# Why is it that the Lambert W relation cannot be expressed in terms of elementary functions?

According to this Wikipedia page, the Lambert W relation cannot be expressed in terms of elementary functions.

However, it does not explain why this is the case.

An elementary function is "a function of one variable which is the composition of a finite number of arithmetic operations (+ – × ÷), exponentials, logarithms, constants, and solutions of algebraic equations (a generalization of nth roots)," according to Wikipedia.

Note

I know that I should not always refer to the same source for information, but I believe that this is an accurate definition of the term.

Questions

Does there exist a proof that the Lambert W relation cannot be expressed in terms of elementary functions?

Why is it that the Lambert W relation cannot be expressed in terms of elementary functions?

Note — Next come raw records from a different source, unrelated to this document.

-- ==== Sys2Proof/Machine/FabricOps.lean ====
section
/-! DEFINITION. The Peloton's fabric links: their states, the frames that arrive on them, and the flush of destinations that
go down (R425–R428). -/
namespace Sys2Proof.Machine
open Sys2Proof

/-! ### Links (R425, R426) -/

/-- FABRIC_LINK is recorded for a lane. -/
def State.fabricRecord (s : State) (lane : Nat) : State := s.raise tandemBlock 30 lane false

/-- The member at the far end of link m by the cabling rule. -/
def State.farMember (s : State) (m : Nat) : Nat := (s.boot.unitId.toNat + m + 1) % 4

/-- The partner's MODE and member number are those that this member and the cabling give. -/
def State.fabricMatch (s : State) (m : Nat) (w : FabricControl) : Bool :=
  w.mode.val == bit s.peloton.paired && w.member.val == s.farMember m

/-- A fabric destination with its port is down. -/
def State.fabricLost (s : State) (t : Target) : Bool := match t with | .fabric d p _ _ => !s.fabricUp d p | _ => false

/-- Frames that wait for a destination that is down are flushed PORT_DOWN (R246, R426). -/
def State.fabricFlush (s : State) : State :=
  let gone := ((tsome s.sw.frames).filter (fun e => match e.2.dest with | .fabric d p => !s.fabricUp d p | _ => false)).map (·.1)
  let multi := ((tsome s.sw.frames).filter (fun e => e.2.targets.any s.fabricLost)).map (·.1)
  let s := forAll gone s (fun f s => match s.frame f with | some x => s.dropFrame f 6 x.dropPort | none => s)
  forAll multi s (fun f s => match s.frame f with
    | some x => (s.endTargets f s.fabricLost).countDrop x.ingressPort 6 x
    | none => s)

/-- A link's spares return to the pool. -/
def State.freeSpares (s : State) (m : Nat) : State :=
  { s with peloton := { s.peloton with spareUsed := s.peloton.spareUsed &&& ~~~ (s.link m).spares } }

/-- A link completes training: UP, or held down as MISMATCH. -/
def State.fabricTrained (s : State) (m : Nat) (w : FabricControl) : State :=
  let l := s.link m
  let l := { l with used := [], lanesUp := 0xFF, farMember := BitVec.ofNat 2 w.member.val, portsDown := w.portsDown }
  if !s.peloton.joined || s.boot.failed.contains { kind := 8, index := m } then s
  else if s.fabricMatch m w then s.setLink m { l with state := .up }
  else ((s.setLink m { l with state := .mismatch }).fabricRecord (8 * m)).fabricFlush

/-- A whole link goes down. -/
def State.fabricDown (s : State) (m : Nat) : State :=
  ((s.freeSpares m).setLink m { s.link m with state := .down, used := [], lanesUp := 0, spares := 0, portsDown := 0 }).fabricFlush

/-- A link control word: a partner that no longer matches is held down, and one that matches again comes up. -/
def State.fabricWord (s : State) (m : Nat) (w : FabricControl) : State :=
  let l := s.link m
  if l.state ≠ .up && l.state ≠ .mismatch then s
  else
    let l' := { l with farMember := BitVec.ofNat 2 w.member.val, portsDown := w.portsDown }
    if s.fabricMatch m w then (s.setLink m { l' with state := .up }).fabricFlush
    else
      let s := s.setLink m { l' with state := .mismatch }
      (if l.state = .up then s.fabricRecord (8 * m) else s).fabricFlush

/-- A lane loses lock: the link carries on the 4 lanes of the other half while a free spare trains. A second loss among those
takes the link down. -/
def State.laneLost (s : State) (m lane : Nat) : State :=
  let l := s.link m
  if l.state ≠ .up || !l.lanesUp.getLsbD lane then s
  else
    let s := s.fabricRecord (8 * m + lane)
    if l.lanesUp ≠ 0xFF then s.fabricDown m
    else
      let half : BitVec 8 := if lane < 4 then 0xF0 else 0x0F
      match (List.range 4).find? (fun i => !s.peloton.spareUsed.getLsbD i) with
      | none => s.setLink m { l with lanesUp := half }
      | some i =>
        let b := BitVec.ofNat 4 (2 ^ i)
        ({ s with peloton := { s.peloton with spareUsed := s.peloton.spareUsed ||| b } }).setLink m
          { l with lanesUp := half, spares := l.spares ||| b }

/-- The spare is trained: the link returns to 8 lanes. -/
def State.spareTrained (s : State) (m : Nat) : State :=
  let l := s.link m
  if l.state = .up && l.spares ≠ 0 then s.setLink m { l with lanesUp := 0xFF } else s

/-! ### Frames that arrive (R427, R428) -/

/-- The row of a slice in the Tandem block's copy of the isolation matrix. -/
def State.fabricRow (s : State) (slc : Nat) : MatrixRow :=
  tget (if s.ctl.matCopy then s.ctl.matB else s.ctl.matA) MatrixRow.zero slc

/-- The frame as a stored frame of this member, whose first cell arrived at `time`; no local drain covers it (R221). -/
def fabricStored (x : FabricFrame) (time : Nat) : Frame :=
  { Frame.blank with
    bytes := x.bytes, slice := x.slice.val, cls := x.cls.val, colour := x.colour, lifeline := x.lifeline, ce := x.ce,
    tsReq := x.tsReq, ipOffset := x.ipOffset, flowTag := x.flowTag, ingressPort := x.ingressPort.val, destQueue := x.queue,
    entry := 0xFF, ingressTime := time, dest := .port x.port.val, corrupt := x.corrupt, stomp := x.stomp }

/-- The member passes a frame on from its first cell: gear L1, a plain-mode port, and a rate of at most 800 Gb/s. -/
def State.fabricCut (s : State) (k : Nat) : Bool :=
  s.gears.latency == 1 && !(s.port k).cfg.subscriber && decide (rateGb (s.port k).cfg.rate ≤ 800)

/-- A frame joins the staging of a plain port. -/
def State.fabricStage (s : State) (k : Nat) (x : Frame) (cut : Bool) : State :=
  let id := s.sw.nextFrame
  let t := { TxFrame.ofFrame x id x.cls ((s.port k).cfg.limit x.bytes) (cellsFor x.bytes.length) none with
    complete := true, cut := cut, stomp := x.stomp || x.corrupt }
  ({ s with sw := { s.sw with nextFrame := id + 1 } }).modPort k (fun p => { p with staging := p.staging ++ [t] })

/-- Pass a frame of a link on to its port; none while the port's staging or the intake has no room for it. -/
def State.fabricPass (s : State) (x : Frame) (k : Nat) : Option State :=
  let n := cellsFor x.bytes.length
  let cut := s.fabricCut k
  if !s.portOpen k then some (s.countDrop k 6 x)
  else if x.corrupt && !cut then some (s.countDrop k 10 x)
  else if x.stomp && !cut then some (s.countDrop k 8 x)
  else if (s.port k).cfg.limit x.bytes < x.bytes.length + 4 && !cut then some (s.countDrop k 12 x)
  else if (s.port k).cfg.subscriber then (s.hostIntake (pipeOf k) k x).map (·.2)
  else if (s.port k).stagingSize < (s.port k).staged + n then none
  else some (s.fabricStage k x cut)

/-- Cells that a link's receiver holds. -/
def receivedCells (l : List (Nat × FabricFrame)) : Nat := l.foldl (fun n x => n + cellsFor x.2.bytes.length) 0

/-- Pass on the received frames of a link, in order; a frame that waits holds back those for its port. -/
def State.fabricDrain (s : State) (m : Nat) : State :=
  let r := (s.link m).received.foldl (fun (a : List (Nat × FabricFrame) × State) (x : Nat × FabricFrame) =>
    if a.1.any (fun y => y.2.port == x.2.port) then (a.1 ++ [x], a.2)
    else match a.2.fabricPass (fabricStored x.2 x.1) x.2.port.val with
      | some t => (a.1, t)
      | none => (a.1 ++ [x], a.2)) ([], s)
  r.2.setLink m { r.2.link m with received := r.1, cells := receivedCells r.1 }

/-- The received frames of every link are offered again. -/
def State.fabricRetry (s : State) : State :=
  forAll ((tkeys s.peloton.links).filter (fun m => !(s.link m).received.isEmpty)) s (fun m s => s.fabricDrain m)

/-- A frame arrives on a link: it is checked against its slice's row and passed on, or waits in the receiver. -/
def State.fabricArrive (s : State) (m : Nat) (x : FabricFrame) : State :=
  let l := s.link m
  if l.state ≠ .up then s
  else
    let n := cellsFor x.bytes.length
    let k := x.port.val
    let s := s.tandemCount 8 n
    let s := if x.corrupt then
        let d := s.draw
        d.2.raise tandemBlock 1 (d.1.toNat % 2 ^ 32) false
      else s
    let d := s.dataRead tandemBlock .cellData 1
    let s := d.2
    let x := if d.1 then { x with corrupt := true } else x
    if !(s.fabricRow x.slice.val).dest.getLsbD k then
      (s.tandemCount 10 1).modPipe (pipeOf k) (fun p => { p with isoDrop := cbump p.isoDrop x.slice.val 1 })
    else
      let s := if x.lifeline then s.lifelineIn k x.slice.val else s
      (s.setLink m { l with received := l.received ++ [(s.now, x)], cells := l.cells + n }).fabricDrain m

end Sys2Proof.Machine
end

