-- ==== Sys2Proof/Machine/Dispatch.lean ====
section
/-! DEFINITION. The one match that gives each command its meaning. -/
namespace Sys2Proof.Machine
open Sys2Proof
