-- ==== Sys2Proof/Safety.lean ====
section
/-! DEFINITION. What counts as a safe run, in the terms claims use. -/
namespace Sys2Proof.Machine
open Sys2Proof

/-- A step that answers a next state. -/
def Completes (r : Result) : Prop := ∃ t, r = .next t

end Sys2Proof.Machine
end

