/-- RING_PAIR_SET starts and stops the named rings, VECTOR_MAP_SET replaces one mapping, doorbells move TAIL or fail the ring, a passed gap sends (spec/12_slices.md). -/
def Obligations.RingsAndVectors : Prop :=
  (∀ (s : State) (mb : Fin 129) (e : Entry) (g : Nat), Accepted s rowRingPairSet mb e [(16, 0, 16), (18, 0, 8), (19, 0, 2), (20, 0, 8),
      (22, 0, 16), (24, 0, 64), (32, 0, 64), (40, 0, 32), (44, 0, 32), (48, 0, 32), (52, 0, 32)] →
    (∀ x ∈ ringPairBad e, x.1 = false) → s.mboxRing mb.val (e.u16 16) = some g →
    (e.u8 18 = 0 → (s.ring g).named e (· != .disabled) = false → ∃ u : State, Answers (.ringPairSet mb e) s rowRingPairSet mb 0 0 u ∧
      u.ring g = (s.ring g).enable e s.now ∧ ∀ k, k ≠ g → u.ring k = s.ring k) ∧
    (e.u8 18 = 1 → (s.ring g).named e (· != .disabled) = false → (s.ring g).rx.writing = none →
      Answers (.ringPairSet mb e) s rowRingPairSet mb 0 0 (begun s rowRingPairSet mb e)) ∧
    (e.u8 18 = 1 → (s.ring g).named e (· != .disabled) = true → ∃ t : State, exec (.ringPairSet mb e) s = .next t ∧
      (e.bit 19 0 = true → (t.ring g).tx.state = .stopping ∨ (t.ring g).tx.state = .disabled) ∧
      (e.bit 19 1 = true → (t.ring g).rx.writing = none ∧ ((t.ring g).rx.state = .stopping ∨ (t.ring g).rx.state = .disabled) ∧
        ∀ w x, (s.ring g).rx.writing = some w → s.frame w.frameId = some x →
          (t.ring g).rx.frames = (s.ring g).rx.frames + 1 ∧ (t.ring g).rx.truncated = (s.ring g).rx.truncated + 1) ∧
      ∀ k, k ≠ g → t.ring k = s.ring k)) ∧
  (∀ (s : State) (mb : Fin 129) (e : Entry), Accepted s rowVectorMapSet mb e [(16, 0, 8), (18, 0, 16), (20, 0, 16), (22, 0, 16)] →
    1 ≤ e.u8 16 → e.u8 16 ≤ 12 → (mb.val = 0 → objectBad mb.val (e.u8 16) (e.u16 18) = false) →
    (e.u16 20 ≠ 0xFFFF → s.ownsVector mb.val (e.u16 20) = true) → e.u16 22 ≤ 1000 →
    (e.u8 16 = 4 ∨ e.u8 16 = 9 → e.u16 18 < s.portCount) → (e.u8 16 = 8 → s.blockPresent (e.u16 18) = true) →
    s.mayMap mb.val (e.u8 16) (e.u16 18) = true →
    let o := if e.u8 16 ≤ 3 then (s.mboxRing mb.val (e.u16 18)).getD 0 else e.u16 18
    ∃ u : State, Answers (.vectorMapSet mb e) s rowVectorMapSet mb 0 0 u ∧
      u.host.maps = s.host.maps.filter (fun m => !(m.mbox == mb.val && m.kind == e.u8 16 && m.object == o)) ++
        (if e.u16 20 = 0xFFFF then []
         else [{ mbox := mb.val, kind := e.u8 16, object := o, vector := e.u16 20, minGap := e.u16 22 }]) ∧
      u.rings = s.rings ∧ u.slices = s.slices) ∧
  (∀ (s : State) (g : Fin 4096) (tail : BitVec 16),
    ((s.ring g.val).tx.state = .running → (tail - (s.ring g.val).tx.done).toNat ≤ 2 ^ (s.ring g.val).tx.log2 →
      exec (.ringTxDoorbell g tail) s = .next (s.modTx g.val (fun r => { r with tail := tail }))) ∧
    ((s.ring g.val).tx.state = .running → 2 ^ (s.ring g.val).tx.log2 < (tail - (s.ring g.val).tx.done).toNat →
      ∃ t : State, exec (.ringTxDoorbell g tail) s = .next t ∧ (t.ring g.val).tx.state = .error ∧ (t.ring g.val).tx.cause = .doorbellRange ∧
        (t.ring g.val).rx = (s.ring g.val).rx) ∧
    ((s.ring g.val).tx.state ≠ .running → exec (.ringTxDoorbell g tail) s = .next s) ∧
    ((s.ring g.val).rx.state = .running → (tail - (s.ring g.val).rx.head).toNat ≤ 2 ^ (s.ring g.val).rx.log2 →
      ∃ t : State, exec (.ringRxDoorbell g tail) s = .next t ∧ (t.ring g.val).rx.tail = tail ∧ (t.ring g.val).rx.state = .running ∧
        (t.ring g.val).rx.head = (s.ring g.val).rx.head ∧ (t.ring g.val).tx = (s.ring g.val).tx) ∧
    ((s.ring g.val).rx.state = .running → 2 ^ (s.ring g.val).rx.log2 < (tail - (s.ring g.val).rx.head).toNat →
      ∃ t : State, exec (.ringRxDoorbell g tail) s = .next t ∧ (t.ring g.val).rx.state = .error ∧ (t.ring g.val).rx.cause = .doorbellRange) ∧
    ((s.ring g.val).rx.state ≠ .running → exec (.ringRxDoorbell g tail) s = .next s)) ∧
  (∀ (s : State) (g : Fin 4096) (b : Bool),
    ((s.ring g.val).rx.state = .stopping → (s.ring g.val).rx.fetching = none → ∃ t : State, exec (.ringStopped g b) s = .next t ∧
      (t.ring g.val).rx.state = .disabled ∧ (t.ring g.val).rx.frames = (s.ring g.val).rx.frames ∧
      (t.ring g.val).rx.bytes = (s.ring g.val).rx.bytes) ∧
    ((s.ring g.val).tx.state = .stopping → (s.ring g.val).tx.work = .idle → ∃ t : State, exec (.ringStopped g b) s = .next t ∧
      (t.ring g.val).tx.state = .disabled ∧ (t.ring g.val).tx.frames = (s.ring g.val).tx.frames ∧
      (t.ring g.val).tx.errors = (s.ring g.val).tx.errors)) ∧
  (∀ (s : State) (v : Fin 2048),
    ((tget s.host.vectors Vector.reset v.val).merged = none → exec (.msixGapExpiry v) s = .next s.fencesCheck) ∧
    ((tget s.host.vectors Vector.reset v.val).merged = some none →
      exec (.msixGapExpiry v) s = .next (s.vectorDeliver v.val).fencesCheck) ∧
    (∀ n g, (tget s.host.vectors Vector.reset v.val).merged = some (some (n, g)) →
      (g = (s.slice n).gen → exec (.msixGapExpiry v) s = .next (s.vectorDeliver v.val).fencesCheck) ∧
      (g ≠ (s.slice n).gen → n < 128 → ∃ u : State, exec (.msixGapExpiry v) s = .next u.fencesCheck ∧
        (tget u.host.vectors Vector.reset v.val).merged = none ∧ (u.slice n).genDiscards = (s.slice n).genDiscards + 1)))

• @ZainPatel The OP is asking why there isn't some clever formula like $W(t) = \ln t/\ln\ln t$. – Stephen Montgomery-Smith Jul 15 '15 at 21:51
• @Taylor But you have the same issue with the exponential and trig functions. – Stephen Montgomery-Smith Jul 15 '15 at 21:53
• @Taylor : what do you means by "you cannot input a value, and have it return an exact value". If I understand what you mean, even with $x \mapsto \sqrt{x}$ "you cannot input a value, and have it return an exact value" – Tryss Jul 15 '15 at 21:54
• What's the difference between $\ln(3)$ and $W(3)$? Can you calculate exactly $\ln(3)$? – Tryss Jul 15 '15 at 21:58
• @Taylor, here you go: mathoverflow.net/questions/135911/… – Zain Patel Jul 15 '15 at 22:02

The branches of Lambert W are the local inverses of the Elementary function $f$ with $f(z)=ze^z$, $z \in \mathbb{C}$.

The incomprehensibly unfortunately hardly noticed theorem of Joseph Fels Ritt in Ritt, J. F.: Elementary functions and their inverses. Trans. Amer. Math. Soc. 27 (1925) (1) 68-90 answers which kinds of Elementary functions can have an inverse which is an Elementary function.

The non-elementarity of LambertW was already shown by Joseph Liouville. It is also treated in

Rosenlicht, M.: On the explicit solvability of certain transcendental equations. Publications mathématiques de l'IHÉS 36 (1969) 15-22

and in

But Ritt's theorem shows that no antiderivatives, no differentiation and no differential fields are needed for defining the Elementary functions.

I would recommend that you could possibly look into hyper-operations. They are quite interesting and related. For quick reference, a hyper-operation of n is a repetition of they {n-1}th hyper-operation.$$5*4=5+5+5+5$$Here, multiplication was turned into a repetition of addition. Similarly, exponentiation is a repetition of multiplication. And so on...

But more importantly, all of this can be represented in terms of elementary functions. Whether it be addition, multiplication, or exponentiation.

Furthermore, the inverses of each individual hyper-operation is considered elementary. The opposites of addition, multiplication, and exponentiation are subtraction, division, and logarithms or roots, respectively.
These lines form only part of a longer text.